By the time the water had come to a boil, and I’d put oil in the pan, Tess padded into the room. “Hi,” she said.
“Hey. I’m making pasta, you hungry yet?”
“You’re cooking?”
I nodded. “You don’t have much, but I found chicken and pasta, so I figured garlic and butter sauce would work. Sound good?”
“Sure.” She studied me. “Are you mad?”
“Why would I be mad?”
“Cameron,” she bit out. “You sound mad.”
“Do I?” I smiled. “I’m really not.”
I tried to keep my expression gentle because the truth of the matter was, I wanted to know what had broken her earlier. In fact, I wanted to know everything about her.
“Are you mad?” I asked in return.
“Me mad? Why would I be mad?” she shot back.

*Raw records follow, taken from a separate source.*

-- ==== Sys2Proof/Machine/Copy.lean ====
section
/-! DEFINITION. Copy.lean: the copy engine: endpoints, job cards, packets, completion and bytebars
(R138 to R155, R277, R371 to R373). -/

namespace Sys2Proof.Machine

/-! ### Endpoints (R138, R139) -/

/-- Where an endpoint's byte lies: in the core's own buffers, or elsewhere. -/
inductive Place where
  | own (buf off : Nat)
  | mem (region : BitVec 8) (off dev : Nat)
  deriving DecidableEq, Repr

/-- A region and offset as a place: the core's own window is its own buffer. -/
def placeOf (s : State) (core : Nat) (x : Ctx) (region : BitVec 8) (off : Nat) (peer : Option Nat) : Place :=
  let off := off % 2 ^ 64
  if region = 0xFE ∧ winDev off = s.dev ∧ winCore off = core then .own (winBuf off) (winOff off)
  else .mem region off (accDev s x region off peer)

/-- Byte `o` of a job's endpoint. -/
def End.at (e : End) (s : State) (core : Nat) (x : Ctx) (o : Nat) : Place :=
  match e.kind with
  | 0 => placeOf s core x e.region (e.off + o) none
  | 1 => .own (bitsOf e.off 21 20) (bitsOf e.off 19 0 + o)
  | 2 =>
    let k := e.key.getD Key.zero
    placeOf s core x k.region (k.off + e.off + o) (some k.peer)
  | _ => .own (e.slot / 2 ^ 20) (e.slot % 2 ^ 20 + o)

/-- A window endpoint (R27); no job touches the spill area, a SYS ticket's as little as any (R159). -/
def windowEnd (s : State) (w : Window) (o n : Nat) (viaKey : Bool) : Ex Unit :=
  match windowCheck s w o n 5 viaKey with
  | .error e => .error e
  | .ok _ =>
    if winDev o = s.dev ∧ winCore o = s.cur ∧ !s.me.bufOk w.fr.ctx (winBuf o) (winOff o) n then
      .error ⟨cBUFFER, 5, 0xFE, winOff o⟩
    else .ok ()

/-- Step 2 of R139: a key endpoint. -/
def keyEnd (s : State) (w : Window) (e : End) (wr : Bool) (n : Nat) : Ex Unit :=
  match e.key with
  | none => .ok ()
  | some k =>
    let o : Int := k.off + e.off
    let d := (k.off + e.off) % 2 ^ 64
    let f : FaultInfo := ⟨cADDR, 5, k.region.toNat, d⟩
    match k.check (if wr then pWRITE else pREAD) o n 5 w.sys with
    | .error e => .error e
    | .ok _ =>
      if !s.reachable (accDev s w.fr.ctx k.region d (some k.peer)) then .error f
      else if k.region.toNat ≤ 3 then (if 2 ^ 48 < d + n then .error f else .ok ())
      else if k.region = 0xFE then windowEnd s w d n true
      else .ok ()

/-- Step 3 of R139: a buffer or memory endpoint. -/
def bufEnd (s : State) (w : Window) (e : End) (n : Nat) : Ex Unit :=
  let f (code d : Nat) : FaultInfo := ⟨code, 5, e.region.toNat, d⟩
  if e.kind = 1 then
    let b := bitsOf e.off 21 20
    let o := bitsOf e.off 19 0
    if e.off / 2 ^ 22 ≠ 0 ∨ b = 2 ∨ !s.me.bufOk w.fr.ctx b o n then .error ⟨cBUFFER, 5, 0, o⟩ else .ok ()
  else if e.kind = 0 then
    if !regionOk e.region ∨ 2 ^ 64 < e.off + n then .error (f cADDR e.off)
    else if e.region = 0xFF then (if w.sys then .ok () else .error ⟨cPRIV, 5, 0, 0⟩)
    else if e.region = 0xFE then windowEnd s w e.off n false
    else if 2 ^ 48 < e.off + n then .error (f cADDR e.off) else .ok ()
  else .ok ()

/-- Jobs on a ring that have not completed. -/
def Core.ringJobs (k : Core) (n : Nat) : Nat := k.copies.countP fun j => j.rings.any fun r => decide (r.1 = n)

/-- Step 4 of R139: a ring endpoint; its slot lies in the allocation as it now stands (R158). -/
def ringEnd (s : State) (w : Window) (e : End) (dst : Bool) (n : Nat) : Ex Unit :=
  if e.kind = 3 then
    let r := s.me.ring e.off
    let o := r.slotAt (r.wp + s.me.ringJobs e.off)
    if e.off < 16 ∧ r.en ∧ r.prod = 1 ∧ r.ctx = w.fr.ctx ∧ r.isOut = !dst ∧ n ≤ r.slotBytes then
      if s.me.bufOk r.ctx r.bufNo o n then .ok () else .error ⟨cBUFFER, 5, 0, o⟩
    else .error (FaultInfo.plain cBUFFER 5)
  else .ok ()

/-- A card as the engine holds it (R141, R371). -/
structure Card where
  dst : End
  src : End
  len : Nat
  xf : Bool
  hpri : Nat
  deriving DecidableEq, Repr

/-- The first error of a list of checks. -/
def firstErr : List (Ex Unit) → Ex Unit
  | [] => .ok ()
  | .error e :: _ => .error e
  | .ok _ :: r => firstErr r

/-- R139 in its order. -/
def cardCheck (s : State) (w : Window) (c : Card) : Ex Unit :=
  if c.len = 0 ∨ 2 ^ 24 < c.len then .error (FaultInfo.plain cBUFFER 5)
  else firstErr [keyEnd s w c.dst true c.len, keyEnd s w c.src false c.len, bufEnd s w c.dst c.len, bufEnd s w c.src c.len,
    ringEnd s w c.dst true c.len, ringEnd s w c.src false c.len]

/-! ### Issue (R140, R142, R143, R150, R277) -/

/-- A ring endpoint takes the slot that follows those of the ring's earlier jobs. -/
def End.take (e : End) (k : Core) : End :=
  if e.kind = 3 then
    let r := k.ring e.off
    { e with slot := r.bufNo * 2 ^ 20 + r.slotAt (r.wp + k.ringJobs e.off) }
  else e

/-- The buffer footprint of an endpoint (R173). -/
def End.grans (e : End) (n : Nat) : List Gran :=
  if e.kind = 1 then granOf (bitsOf e.off 21 20) (bitsOf e.off 19 0) n
  else if e.kind = 3 then granOf (e.slot / 2 ^ 20) (e.slot % 2 ^ 20) n
  else []

/-- The range slots of each packet whose destination is tagged (R277). -/
def packetTags (s : State) (core : Nat) (x : Ctx) (c : Card) : List (Nat × BitVec 16) :=
  let k := s.core core
  if k.slots.toList.any fun r => r.v && decide (r.ctx = x) then
    (List.range (ceilDiv c.len 256)).filterMap fun i =>
      match c.dst.at s core x (256 * i) with
      | .own _ _ => none
      | .mem region off dev =>
        let t := k.tagsOf x region dev off (Nat.min 256 (c.len - 256 * i))
        if t = 0 then none else some (i, t)
  else []

/-- Counting these packets would take a CNT above 65,535 (R171). -/
def Core.tagsFull (k : Core) (ts : List (Nat × BitVec 16)) : Bool :=
  (List.range 16).any fun i =>
    let n := ts.countP fun t => t.2.getLsbD i
    decide (0 < n) && decide (65535 < (vget Slot.zero k.slots i).cnt + n)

“I don’t know. We seemed to be having a good time, and now you’re clearly upset about something. You started cry—sorry, leaking,” I corrected myself. “And now it kind of feels like you want me to be angry with you.”
Tess exhaled. “I think I want you to be mad at me so I can be mad at you instead of being mad at myself.”
I chuckled. “That was quite the statement.”
“See, that. That right there. I need that to stop,” she said.
“I don’t understand. What have I done wrong?”
“Nothing. You’ve done absolutely nothing wrong. In fact, I’m the one who keeps cocking things up, and all you ‘Dirk Squarejaw’ types have to do is swoop in and bail me out every time.”
“Whoa, whoa, whoa.” I frowned. “You’ve lost me. What are you talking about?”
“Operation Junebug,” she replied.
“What about it?”
“An eight-man extraction team sent to Ecuador to locate and apprehend Ramondo Chavez,” Tess said, flatly.
“That’s what the report says,” I replied.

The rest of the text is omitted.